Influences
The people who have influenced me the most with respect to nuclear weapons policy, impact and history are Carl Sagan, Dr. Richard Rhodes, Daniel Ellsberg and the photographer Robert Del Tredici. I believe my interest in this subject came from growing up in a very spiritual family which took moral, humanistic and religious responsibilities very seriously. In the late 1970s, at the age of 10, I was deeply impacted by the ABC mini-series The Holocaust, which dumbfounded me with its imagery of genocide and families suffering together. My feeling of near-infinite safety from growing up in the loving family I had I realized was something of an illusion.
What deepened my interest in nuclear weapons was, in 2011, losing our son Alexander. Death and devastating loss changed from an unreal, abstract concept to a reality which I knew intimately. Gone also were my illusions that the worst will never occur. Extrapolating my own pain, grief and loss to what I imagined would come from a nuclear war motivated me to use my energy, resources and The Reader Magazine to fight against the insanity of these weapons.
Truth
The hidden reality…is that for over fifty years, all-out thermonuclear war– an irreversible, unprecedented, and almost unimaginable calamity for civilization and most life on earth– has been a catastrophe waiting to happen.

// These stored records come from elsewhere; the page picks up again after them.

/-- A step leaves memory alone or has the effect of the instruction it executes. -/
theorem step_memEffect {s t : State} (h : step s = .next t) :
    (t.a0 = s.a0 ∧ t.mgr = s.mgr) ∨ ∃ i, s.nextInstr i ∧ MemEffect s t i := by
  obtain ⟨-, rfl⟩ | ⟨-, -, rfl⟩ | ⟨-, w, -, -, rfl⟩ | ⟨-, i, hi, he⟩ := step_cases h
  · exact .inl ⟨rfl, rfl⟩
  · exact .inl ⟨rfl, rfl⟩
  · exact .inl ⟨rfl, rfl⟩
  · exact .inr ⟨i, hi, (exec_memEffect he).of_fetched⟩

/-- The segment manager changes by its own calls only. -/
theorem MemEffect.mgr_changes {s t : State} {i : Instr} (h : MemEffect s t i) :
    t.mgr = s.mgr ∨ s.mgr.Changes t.mgr := by
  cases h with
  | unchanged _ hmgr => exact .inl hmgr
  | storeA0 _ _ hmgr => exact .inl hmgr
  | storeSegment _ hset => exact .inr (.inr (.inr ⟨_, _, _, hset⟩))
  | map _ hmap => exact .inr (.inl ⟨_, _, _, hmap⟩)
  | unmap _ hunmap => exact .inr (.inr (.inl ⟨_, hunmap⟩))
  | replace _ _ hmgr => exact .inl hmgr

/-- A0 stays in canonical form: a word is written in it, or a live segment's contents replace it. -/
theorem MemEffect.a0_wf {s t : State} {i : Instr} (h : MemEffect s t i) (I : s.Inv) : t.a0.wf := by
  cases h with
  | unchanged ha0 _ => exact ha0 ▸ I.a0_wf
  | storeA0 _ hwrite _ => exact Segment.write_wf I.a0_wf hwrite
  | storeSegment ha0 _ => exact ha0 ▸ I.a0_wf
  | map ha0 _ => exact ha0 ▸ I.a0_wf
  | unmap ha0 _ => exact ha0 ▸ I.a0_wf
  | replace _ hseg _ => exact SegMgr.segment_wf I.mgr_inv.segments_wf hseg

theorem step_a0_wf {s t : State} (h : step s = .next t) (I : s.Inv) : t.a0.wf := by
  obtain ⟨ha0, -⟩ | ⟨i, -, he⟩ := step_memEffect h
  · exact ha0 ▸ I.a0_wf
  · exact he.a0_wf I

theorem step_mgr_changes {s t : State} (h : step s = .next t) : t.mgr = s.mgr ∨ s.mgr.Changes t.mgr := by
  obtain ⟨-, hmgr⟩ | ⟨i, -, he⟩ := step_memEffect h
  · exact .inl hmgr
  · exact he.mgr_changes

/-- A step keeps the manager's invariant, and the length of every segment mapped before and after it (I4). -/
theorem step_mgr_inv {s t : State} (h : step s = .next t) (I : s.Inv) : t.mgr.Inv ∧ s.mgr.SameLengths t.mgr := by
  obtain hmgr | hchg := step_mgr_changes h
  · rw [hmgr]
    exact ⟨I.mgr_inv, SegMgr.sameLengths_of_segment fun _ _ _ _ _ => rfl⟩
  · exact ⟨hchg.inv I.mgr_inv, hchg.sameLengths I.mgr_inv⟩

/-- Settles O52, by what a step can do to memory and by the manager's own calls. -/
theorem stepKeepsInvariant : Obligations.StepKeepsInvariant := by
  intro s t I h
  obtain ⟨hinv, hlen⟩ := step_mgr_inv h I
  exact ⟨⟨step_a0_wf h I, hinv⟩, hinv.isMapped_iff_bitmap, hlen⟩

/-- Settles O53, by the three calls that change a manager, and `free` as a new manager. -/
theorem managerOperationsKeepInvariant : Obligations.ManagerOperationsKeepInvariant := by
  refine ⟨SegMgr.new_inv, fun m I => ⟨fun m' (h : m.Changes m') => ?_, ?_⟩⟩
  · exact ⟨h.inv I, (h.inv I).isMapped_iff_bitmap, h.sameLengths I⟩
  · rw [SegMgr.free_spec]
    exact ⟨SegMgr.new_inv, rfl, fun id => ⟨rfl, rfl⟩⟩

/-- Settles O51: of the effects on memory, only a store to id 0 and a replacement reach A0. -/
theorem activeSegmentChanges : Obligations.ActiveSegmentChanges := by
  intro s t h
  obtain ⟨ha0, -⟩ | ⟨i, hi, he⟩ := step_memEffect h
  · exact .inl ha0
  cases he with
  | unchanged ha0 _ => exact .inl ha0
  | @storeA0 a b c hid hwrite _ =>
    obtain ⟨-, hlen, hread⟩ := Segment.write_spec hwrite
    exact .inr (.inl ⟨a, b, c, hi, hid, hlen, hread⟩)
  | storeSegment ha0 _ => exact .inl ha0
  | map ha0 _ => exact .inl ha0
  | unmap ha0 _ => exact .inl ha0
  | @replace b c hid hseg _ => exact .inr (.inr ⟨b, c, hi, hid, hseg⟩)

/-! ## Launch -/

/-- Everything a launch does: within MAX_IMAGE_WORDS it gives the reset state with the image in A0. -/
theorem State.launchWords_eq_some {cfg : LaunchConfig} {image : List Word} {s : State} :
    State.launchWords cfg image = some s ↔
      image.length ≤ cfg.maxImageWords.toNat ∧ s = { State.reset with a0 := Segment.ofWords image } := by
  simp [State.launchWords, eq_comm]

/-- A segment made of a list a 32-bit length can count has that length. -/
theorem Segment.ofWords_len {ws : List Word} (h : ws.length < 2 ^ 32) : (Segment.ofWords ws).len.toNat = ws.length :=
  (BitVec.toNat_ofNat ..).trans (Nat.mod_eq_of_lt h)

No policies in human history have more deserved to be recognized as immoral. Or insane. The story of how this calamitous predicament came about and how and why it has persisted for half a century is a chronicle of human madness. Whether Americans, Russians, and other humans can rise to the challenge of reversing these policies and eliminating the danger of near-term extinction caused by their own inventions and proclivities remains to be seen. I choose to join with others in acting as if that is still possible.
— Daniel Ellsberg, The Doomsday Machine: Confessions of a Nuclear War Planner
“…at this moment, over [13,500] nuclear weapons are, with fine premeditation, aimed at specific targets. Some of those “targets” have millions of people in them. In the nosecones of missiles and in the bomb racks of aircraft the weapons wait– faithful, obedient servants awaiting orders…the machinery of mass murder still waits, purring and attentive. It is no exaggeration, no hyperbole to say that billions of people are at risk. It is a little early for complacency.”
— Carl Sagan, Richard Turco, A Path Where No Man Thought: Nuclear Winter and the End of the Arms Race
Policy
In his final address to the United Nations, John F. Kennedy told the world we must abolish nuclear weapons before they abolish us. Ronald Reagan said, “a nuclear war cannot be won and must never be fought”.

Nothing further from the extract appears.